_The task_
From the entries below, retype only the lines from the one with "the configuration. -/" through the one with "def Obligations.ClreClearsOnlyTheStickyBits : Prop", exactly as written.

_Provided data_
/-- READY is 1; list 0 of the placed device is enabled with 16 slots at VA 0x200, head 0 and tail 1; the slot holds a launch record of position 0. -/
def listState : State := ({ placed with bootstat := 1, mem := writeBytes placed.mem 0x60204 [1] }).modVdev 0 fun x => { x with lists := [(0, { en := true, lbase := 0x200, tail := 1 })] }
theorem witness_doorbell : listState.bootstat.getLsbD 0 = true ∧ ((listState.vdev 0).list 0).en = true ∧ ((16 : W32) - ((listState.vdev 0).list 0).head).toNat ≤ 2 ^ ((listState.vdev 0).list 0).lsz
    ∧ 2 ^ ((listState.vdev 0).list 0).lsz < ((17 : W32) - ((listState.vdev 0).list 0).head).toNat ∧ ((0 : W32) - ((listState.vdev 0).list 0).tail).toNat ≥ 2 ^ 31 := by decide +kernel
theorem witness_fetch : listState.freeEntry 0 = some 1 ∧ (match listState.devRead 0 0 0x200 64 with
    | .ok (bs, s1) => decide (fieldAt bs 8 4 = 0 ∧ (s1.task 1).gen = (listState.task 1).gen) && (match s1.devWrite 0 0 0x230 (leBytes 8 65537) with | .ok s2 => decide (s2.vdevs = listState.vdevs ∧ (s2.task 1).gen = (listState.task 1).gen) | .error _ => false)
    | .error _ => false) = true ∧ ((listState.vdev 0).list 0).notRetired = [] := by decide +kernel
theorem witness_fetch_stalls : (match ({ listState with mem := writeBytes listState.mem 0x60208 [5] } : State).devRead 0 0 0x200 64 with | .ok (bs, _) => decide (fieldAt bs 8 4 ≠ 0) | .error _ => false) = true := by decide +kernel
/-- Entry 5 waits for two releases. -/
def waitState : State := placed.modTask 5 fun t => { t with st := .waiting, gen := 1, npred := 2, trec := { kind := 1 } }
theorem witness_release : waitState.entryOf 65541 = some 5 ∧ (waitState.task 5).st = .waiting ∧ (waitState.task 5).rcvd + 1 < (waitState.task 5).npred
    ∧ ((waitState.modTask 5 fun t => { t with rcvd := 1 }).task 5).npred ≤ 1 + 1 ∧ (waitState.die 0).cur.guest = none ∧ waitState.entryOf 65540 = none
    ∧ ((waitState.modTask 5 fun t => { t with st := .running }).task 5).st ≠ .waiting := by decide +kernel
def readyState : State := placed.modTask 5 fun t => { t with st := .ready, gen := 1, trec := { kind := 1 } }
theorem witness_dispatch : readyState.canDispatch 5 = true ∧ readyState.gdisp 0 = false ∧ readyState.nextReady 0 0 = some 5 ∧ readyState.taskOf 65541 = some 5
    ∧ Cells.get 0 ({ readyState with opps := [(0, 1)] } : State).opps 0 ≠ 0 ∧ Cells.get 0 readyState.opps 0 = 0 := by decide +kernel
/-- Launch 5 waits for its gang's place. -/
def placeState : State := placed.modTask 5 fun t => { t with st := .dispatched, gen := 1, trec := { kind := 1 }, launch := { admitted := true, adm := { ngang := 1, tpg := 1, wpt := 1, scrk := 16, kernel := { maxw := 1, maxt := 1, scrk := 16 } } } }
theorem witness_place : placeState.tilesServed 5 = none ∧ placeState.waitsPlace 5 = true ∧ placeState.placing 0 = true ∧ placeState.placeTurn 5 = true ∧ (placeState.placeAt 5).isSome = true
    ∧ (placeState.task 5).launch.adm.kernel.grp = false := by decide +kernel
/-- The placed warp has ended. -/
def idleState : State := (placed.modTeam 1 fun t => { t with st := .ended }).modWarp 1 0 fun x => { x with ended := true, path := [], th := (List.range 32).map fun t => (t, { st := .exited }) }
def doneState : State := placed.modLaunch 0 fun l => { l with retiredGangs := [0] }
theorem witness_retire : idleState.gangDone 0 0 = true ∧ doneState.launchDone 0 = true ∧ (({ placed with tasks := [(0, { st := .retired, gen := 1 })] } : State).task 0).st = .retired
    ∧ (({ placed with tasks := [(0, { st := .retired, gen := 1 })] } : State).modDie 0 fun x => { x with queues := [(0, { en := true })] }).canPost 0 = true := by decide +kernel
def eventState : State := placed.modDie 0 fun x => { x with queues := [(3, { en := true, base := 0x70000, held := [List.replicate 32 7] })] }
theorem witness_event : (Cells.get {} (eventState.die 0).queues 3).held = [List.replicate 32 7] ∧ ((0 : W32) - 0).toNat < 2 ^ (Cells.get {} (eventState.die 0).queues 3).sz ∧ (List.replicate 32 (7 : Byte)).length = 32 := by decide +kernel
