-- ==== Sys2Proof/Machine/Dispatch.lean ====
section
/-! DEFINITION. One arm per command: the call of its meaning. -/

namespace Sys2Proof.Machine

def exec (i : Instr) (s : State) : Host.Outcome State Fault Refusal :=
  match i with
  | .nop => Sys2Proof.Machine.execNop s
  | .rdst => Sys2Proof.Machine.execRdst s
  | .rdcf => Sys2Proof.Machine.execRdcf s
  | .clre => Sys2Proof.Machine.execClre s
  | .srst => Sys2Proof.Machine.execSrst s
  | .kclr => Sys2Proof.Machine.execKclr s
  | .kpush imm8 => Sys2Proof.Machine.execKpush imm8 s
  | .kexp => Sys2Proof.Machine.execKexp s
  | .bclr => Sys2Proof.Machine.execBclr s
  | .bpush imm8 => Sys2Proof.Machine.execBpush imm8 s
  | .pack => Sys2Proof.Machine.execPack s
  | .rdb k => Sys2Proof.Machine.execRdb k s
  | .ldx0 imm32 => Sys2Proof.Machine.execLdx0 imm32 s
  | .ldx1 imm32 => Sys2Proof.Machine.execLdx1 imm32 s
  | .rdx0 => Sys2Proof.Machine.execRdx0 s
  | .rdx1 => Sys2Proof.Machine.execRdx1 s
  | .enc => Sys2Proof.Machine.execEnc s
  | .dec => Sys2Proof.Machine.execDec s

end Sys2Proof.Machine
end

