-- ==== Sys2Proof/Certificates/Slice0/Obligations.lean ====
section
/-! DEFINITION. The statements for the provers. Each docstring names the rules of spec/ it formalises. Where a command
runs through the working registers, or draws a free value, the next state `t` is described with `t.ma`, … themselves, so
no statement says anything about a free value. -/

open Sys2Proof Sys2Proof.Machine

/-! ### Encoding and the command port -/

/-- R60 to R67: the word of every command, with every operand, decodes to that command. -/
def Obligations.DecodeInvertsEncode : Prop :=
  ∀ i : Instr, decode (encode i) = .instr i

/-- R66, R67: a legal word is the word of the command it decodes to, so no bit of a legal word is ignored. -/
def Obligations.EncodeInvertsDecode : Prop :=
  ∀ (c : Command) (i : Instr), decode c = .instr i → encode i = c

/-- R66: the opcode map. A word is the named command exactly when its masked bits are the row's match. -/
def Obligations.NamedExactlyWhenMaskedBitsMatch : Prop :=
  ∀ row ∈ ([(.nop, 0x0000000000, 0xFFFFFFFFFF), (.rdst, 0x0100000000, 0xFFFFFFFFFF),
      (.rdcf, 0x0200000000, 0xFFFFFFFFFF), (.clre, 0x0300000000, 0xFFFFFFFFFF), (.srst, 0x0400000000, 0xFFFFFFFFFF),
      (.kclr, 0x1000000000, 0xFFFFFFFFFF), (.kpush, 0x1100000000, 0xFFFFFFFF00), (.kexp, 0x1200000000, 0xFFFFFFFFFF),
      (.bclr, 0x2000000000, 0xFFFFFFFFFF), (.bpush, 0x2100000000, 0xFFFFFFFF00), (.pack, 0x2200000000, 0xFFFFFFFFFF),
      (.rdb, 0x2300000000, 0xFFFFFFFFF8), (.ldx0, 0x2400000000, 0xFF00000000), (.ldx1, 0x2500000000, 0xFF00000000),
      (.rdx0, 0x2600000000, 0xFFFFFFFFFF), (.rdx1, 0x2700000000, 0xFFFFFFFFFF), (.enc, 0x3000000000, 0xFFFFFFFFFF),
      (.dec, 0x3100000000, 0xFFFFFFFFFF)] : List (Mnemonic × Command × Command)),
    ∀ c : Command, (∃ i, decode c = .instr i ∧ i.mnemonic = row.1) ↔ c &&& row.2.2 = row.2.1

/-- R68, R185: which words are illegal, what running one does (response `(5, 0)`, `EIL` set, nothing else), and that
every other word is a command. -/
def Obligations.IllegalWordsRaiseOnlyTheirError : Prop :=
  ∀ (s : State) (rest : List PortInput) (op : BitVec 8) (arg : Word),
    s.inbox = .command (op ++ arg) :: rest →
    if op ∉ ([0x00, 0x01, 0x02, 0x03, 0x04, 0x10, 0x11, 0x12, 0x20, 0x21, 0x22, 0x23, 0x24, 0x25, 0x26, 0x27, 0x30,
          0x31] : List (BitVec 8)) ∨
        (op ∈ ([0x00, 0x01, 0x02, 0x03, 0x04, 0x10, 0x12, 0x20, 0x22, 0x26, 0x27, 0x30, 0x31] : List (BitVec 8)) ∧
          arg ≠ 0) ∨
        (op ∈ ([0x11, 0x21] : List (BitVec 8)) ∧ arg.extractLsb' 8 24 ≠ (0 : BitVec 24)) ∨
        (op = 0x23 ∧ arg.extractLsb' 3 29 ≠ (0 : BitVec 29)) then
      step s = .next { s with inbox := rest, eil := true, rsp := some (.error .illegal) } ∧
        (Response.error .illegal).bits = 0x500000000
    else ∃ i, decode (op ++ arg) = .instr i

/-- R66, R72: words written out in the spec decode to the commands it says they are. -/
def Obligations.SpelledWordsDecode : Prop :=
  decode 0x110000002B = .instr (.kpush 0x2B) ∧ decode 0x2433221100 = .instr (.ldx0 0x33221100) ∧
    decode 0x2577665544 = .instr (.ldx1 0x77665544) ∧ decode 0x2300000003 = .instr (.rdb 3) ∧
    decode 0x1200000000 = .instr .kexp ∧ decode 0x0200000000 = .instr .rdcf ∧ decode 0x21000000EA = .instr (.bpush 0xEA) ∧
    decode 0x3100000000 = .instr .dec

/-- A step runs the decoded command: exec on the state without the input taken. -/
def Obligations.StepRunsTheDecodedCommand : Prop :=
  ∀ (s : State) (rest : List PortInput) (w : Command) (i : Instr),
    s.inbox = .command w :: rest → decode w = .instr i → step s = exec i { s with inbox := rest }

/-- R9, R224: every accepted command word, legal or not, is answered in one step by one response, and takes exactly one
input from the port. -/
def Obligations.EveryAcceptedCommandIsAnswered : Prop :=
  ∀ (s : State) (rest : List PortInput) (w : Command), s.inbox = .command w :: rest →
    ∃ t r, step s = .next t ∧ t.rsp = some r ∧ t.inbox = rest

/-- The model's choice (log 1): with no input queued a step changes nothing. -/
def Obligations.CoreIdlesWithoutInput : Prop :=
  ∀ s : State, s.inbox = [] → step s = .next s

/-- R61: the response word. -/
def Obligations.ResponseWordLayout : Prop :=
  ∀ r : Response, r.bits.extractLsb' 32 4 = r.err ∧ r.bits.extractLsb' 0 32 = r.data ∧ r.err.toNat ≤ 5 ∧
    (r.err ≠ 0 → r.data = 0) ∧ (∀ d, Response.err (.ok d) = 0 ∧ Response.data (.ok d) = d)

/-- R24, R25: after reset (power-up at any configuration, or `rst` from any state) and after SRST, every scalar control
item and both block registers are 0, and `STATUS` is 0. -/
def Obligations.ResetsClearScalarsAndBlock : Prop :=
  ∀ (s t : State) (c : Cfg),
    t = State.resetWith c ∨ (∃ rest, s.inbox = .rst :: rest ∧ step s = .next t) ∨ exec .srst s = .next t →
    t.klen = 0 ∧ t.blen = 0 ∧ t.lc = 0 ∧ t.kv = false ∧ t.ek = false ∧ t.ekl = false ∧ t.etb = false ∧ t.enk = false ∧
      t.ebo = false ∧ t.eil = false ∧ t.status = 0 ∧ t.x0 = 0 ∧ t.x1 = 0

/-- R211, R212: `rst` at the port always takes the machine to a reset state of the same configuration, from any state.
That no response is present afterwards (log 10) and that later inputs stay queued (log 1) are the model's choices. -/
def Obligations.ResetInputCompletes : Prop :=
  ∀ (s : State) (rest : List PortInput), s.inbox = .rst :: rest →
    ∃ t, step s = .next t ∧ SameVisible t { State.resetWith s.cfg with inbox := rest }

/-! ### Control commands -/

/-- R160. -/
def Obligations.NopOnlyAnswers : Prop :=
  encode .nop = 0x0000000000 ∧ ∀ s : State, exec .nop s = .next { s with rsp := some (.ok 0) }

/-- R161, R17: RDST answers `STATUS`, whose value is the sum R17 gives, and changes nothing. -/
def Obligations.RdstReturnsStatus : Prop :=
  encode .rdst = 0x0100000000 ∧ ∀ s : State, ∃ d : Word, exec .rdst s = .next { s with rsp := some (.ok d) } ∧
    d.toNat = s.kv.toNat + 2 * s.ek.toNat + 256 * s.ekl.toNat + 512 * s.etb.toNat + 1024 * s.enk.toNat
      + 2048 * s.ebo.toNat + 4096 * s.eil.toNat + 65536 * s.klen.toNat + 33554432 * s.blen.toNat ∧
    ∀ e : Error, d.getLsbD (7 + e.code.toNat) = s.sticky e

/-- R162, R18: RDCF answers `CONFIG`, and changes nothing; no step changes the configuration. -/
def Obligations.RdcfReturnsTheConstantConfiguration : Prop :=
  encode .rdcf = 0x0200000000 ∧ configWord Cfg.default = 0x001A0C20 ∧
  (∀ s : State, ∃ d : Word, exec .rdcf s = .next { s with rsp := some (.ok d) } ∧
    d.extractLsb' 0 8 = (32 : BitVec 8) ∧ d.extractLsb' 8 8 = s.cfg.rounds ∧ d.extractLsb' 16 10 = s.cfg.tableWords ∧
    d.extractLsb' 26 6 = (0 : BitVec 6)) ∧
  ∀ s t : State, step s = .next t → t.cfg = s.cfg

/-- R163. -/
def Obligations.ClreClearsOnlyTheStickyBits : Prop :=
  encode .clre = 0x0300000000 ∧ ∀ s : State, exec .clre s =
    .next { s with ekl := false, etb := false, enk := false, ebo := false, eil := false, rsp := some (.ok 0) }

/-- R164. -/
def Obligations.SrstClearsScalarsAndBlock : Prop :=
  encode .srst = 0x0400000000 ∧ ∀ s : State, exec .srst s =
    .next { s with
      klen := 0, blen := 0, lc := 0, kv := false, ek := false, ekl := false, etb := false, enk := false, ebo := false,
      eil := false, x0 := 0, x1 := 0, rsp := some (.ok 0) }

/-! ### Key commands -/

/-- R120. -/
def Obligations.KclrEmptiesTheKey : Prop :=
  encode .kclr = 0x1000000000 ∧ ∀ s : State, exec .kclr s = .next { s with klen := 0, rsp := some (.ok 0) }

/-- R121: the byte is stored while at most 254 are held; the 256th is dropped and counted; later ones change nothing;
no error in any case. -/
def Obligations.KpushStoresCountsOrDrops : Prop :=
  (∀ b : Byte, encode (.kpush b) = 0x11#8 ++ 0#24 ++ b) ∧
  ∀ (s : State) (b : Byte),
    (∀ h : s.klen.toNat ≤ 254, exec (.kpush b) s =
      .next { s with kb := s.kb.set s.klen.toNat b (by omega), klen := s.klen + 1, rsp := some (.ok 0) }) ∧
    (s.klen.toNat = 255 → exec (.kpush b) s = .next { s with klen := 256, rsp := some (.ok 0) }) ∧
    (s.klen.toNat = 256 → exec (.kpush b) s = .next { s with rsp := some (.ok 0) })
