-- ==== Sys2Proof/Laws/PerInstr.lean ====
section
/-! SUPPORT. One family of per-instruction laws: the encoder keeps to the command's row of the opcode map. -/

namespace Sys2Proof.Laws.EncodesItsRow

/-- The word of a command is its row's match under its row's mask (30_encoding.md R66). -/
def Statement (i : Instr) : Prop :=
  encode i &&& i.mnemonic.format.maskBits = i.mnemonic.matchBits

/-- The masks of formats B and I leave exactly the immediate free: the rest of the operand field is zeros. -/
theorem byte_row (op : BitVec 8) (b : Byte) :
    ((op ++ ((0 : BitVec 24) ++ b) : BitVec 40) &&& 0xFFFFFFFF00) = op ++ (0 : BitVec 32) := by
  apply BitVec.eq_of_getLsbD_eq
  intro i hi
  have hb : ∀ n < 40, (0xFFFFFFFF00 : BitVec 40).getLsbD n = decide (8 ≤ n) := by decide
  rw [BitVec.getLsbD_and, hb i hi]
  change ((op ++ ((0 : BitVec 24) ++ b) : BitVec (8 + 32)).getLsbD i && decide (8 ≤ i)) =
    (op ++ (0 : BitVec 32) : BitVec (8 + 32)).getLsbD i
  rw [BitVec.getLsbD_append, BitVec.getLsbD_append, BitVec.getLsbD_append]
  by_cases h8 : i < 8 <;> by_cases h32 : i < 32 <;> simp [h8, h32] <;> omega

theorem index_row (op : BitVec 8) (k : BitVec 3) :
    ((op ++ ((0 : BitVec 29) ++ k) : BitVec 40) &&& 0xFFFFFFFFF8) = op ++ (0 : BitVec 32) := by
  apply BitVec.eq_of_getLsbD_eq
  intro i hi
  have hb : ∀ n < 40, (0xFFFFFFFFF8 : BitVec 40).getLsbD n = decide (3 ≤ n) := by decide
  rw [BitVec.getLsbD_and, hb i hi]
  change ((op ++ ((0 : BitVec 29) ++ k) : BitVec (8 + 32)).getLsbD i && decide (3 ≤ i)) =
    (op ++ (0 : BitVec 32) : BitVec (8 + 32)).getLsbD i
  rw [BitVec.getLsbD_append, BitVec.getLsbD_append, BitVec.getLsbD_append]
  by_cases h3 : i < 3 <;> by_cases h32 : i < 32 <;> simp [h3, h32] <;> omega

theorem word_row (op : BitVec 8) (v : Word) :
    ((op ++ v : BitVec 40) &&& 0xFF00000000) = op ++ (0 : BitVec 32) := by
  apply BitVec.eq_of_getLsbD_eq
  intro i hi
  have hb : ∀ n < 40, (0xFF00000000 : BitVec 40).getLsbD n = decide (32 ≤ n) := by decide
  rw [BitVec.getLsbD_and, hb i hi]
  change ((op ++ v : BitVec (8 + 32)).getLsbD i && decide (32 ≤ i)) = (op ++ (0 : BitVec 32) : BitVec (8 + 32)).getLsbD i
  rw [BitVec.getLsbD_append, BitVec.getLsbD_append]
  by_cases h32 : i < 32 <;> simp [h32]
  omega

/-- The match column is the opcode over an operand field of zeros. -/
theorem opcode_row (m : Mnemonic) : (m.opcode ++ (0 : BitVec 32) : BitVec 40) = m.matchBits := by
  cases m <;> decide

theorem nop : Statement .nop := rfl
theorem rdst : Statement .rdst := rfl
theorem rdcf : Statement .rdcf := rfl
theorem clre : Statement .clre := rfl
theorem srst : Statement .srst := rfl
theorem kclr : Statement .kclr := rfl
theorem kpush (imm8 : Byte) : Statement (.kpush imm8) := (byte_row _ imm8).trans (opcode_row _)
theorem kexp : Statement .kexp := rfl
theorem bclr : Statement .bclr := rfl
theorem bpush (imm8 : Byte) : Statement (.bpush imm8) := (byte_row _ imm8).trans (opcode_row _)
theorem pack : Statement .pack := rfl
theorem rdb (k : BitVec 3) : Statement (.rdb k) := (index_row _ k).trans (opcode_row _)
theorem ldx0 (imm32 : Word) : Statement (.ldx0 imm32) := (word_row _ imm32).trans (opcode_row _)
theorem ldx1 (imm32 : Word) : Statement (.ldx1 imm32) := (word_row _ imm32).trans (opcode_row _)
theorem rdx0 : Statement .rdx0 := rfl
theorem rdx1 : Statement .rdx1 := rfl
theorem enc : Statement .enc := rfl
theorem dec : Statement .dec := rfl

end Sys2Proof.Laws.EncodesItsRow
end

_Your solution_
/-- R162, R18: RDCF answers `CONFIG`, and changes nothing; no step changes the configuration. -/
def Obligations.RdcfReturnsTheConstantConfiguration : Prop :=
  encode .rdcf = 0x0200000000 ∧ configWord Cfg.default = 0x001A0C20 ∧
  (∀ s : State, ∃ d : Word, exec .rdcf s = .next { s with rsp := some (.ok d) } ∧
    d.extractLsb' 0 8 = (32 : BitVec 8) ∧ d.extractLsb' 8 8 = s.cfg.rounds ∧ d.extractLsb' 16 10 = s.cfg.tableWords ∧
    d.extractLsb' 26 6 = (0 : BitVec 6)) ∧
  ∀ s t : State, step s = .next t → t.cfg = s.cfg

/-- R163. -/
def Obligations.ClreClearsOnlyTheStickyBits : Prop :=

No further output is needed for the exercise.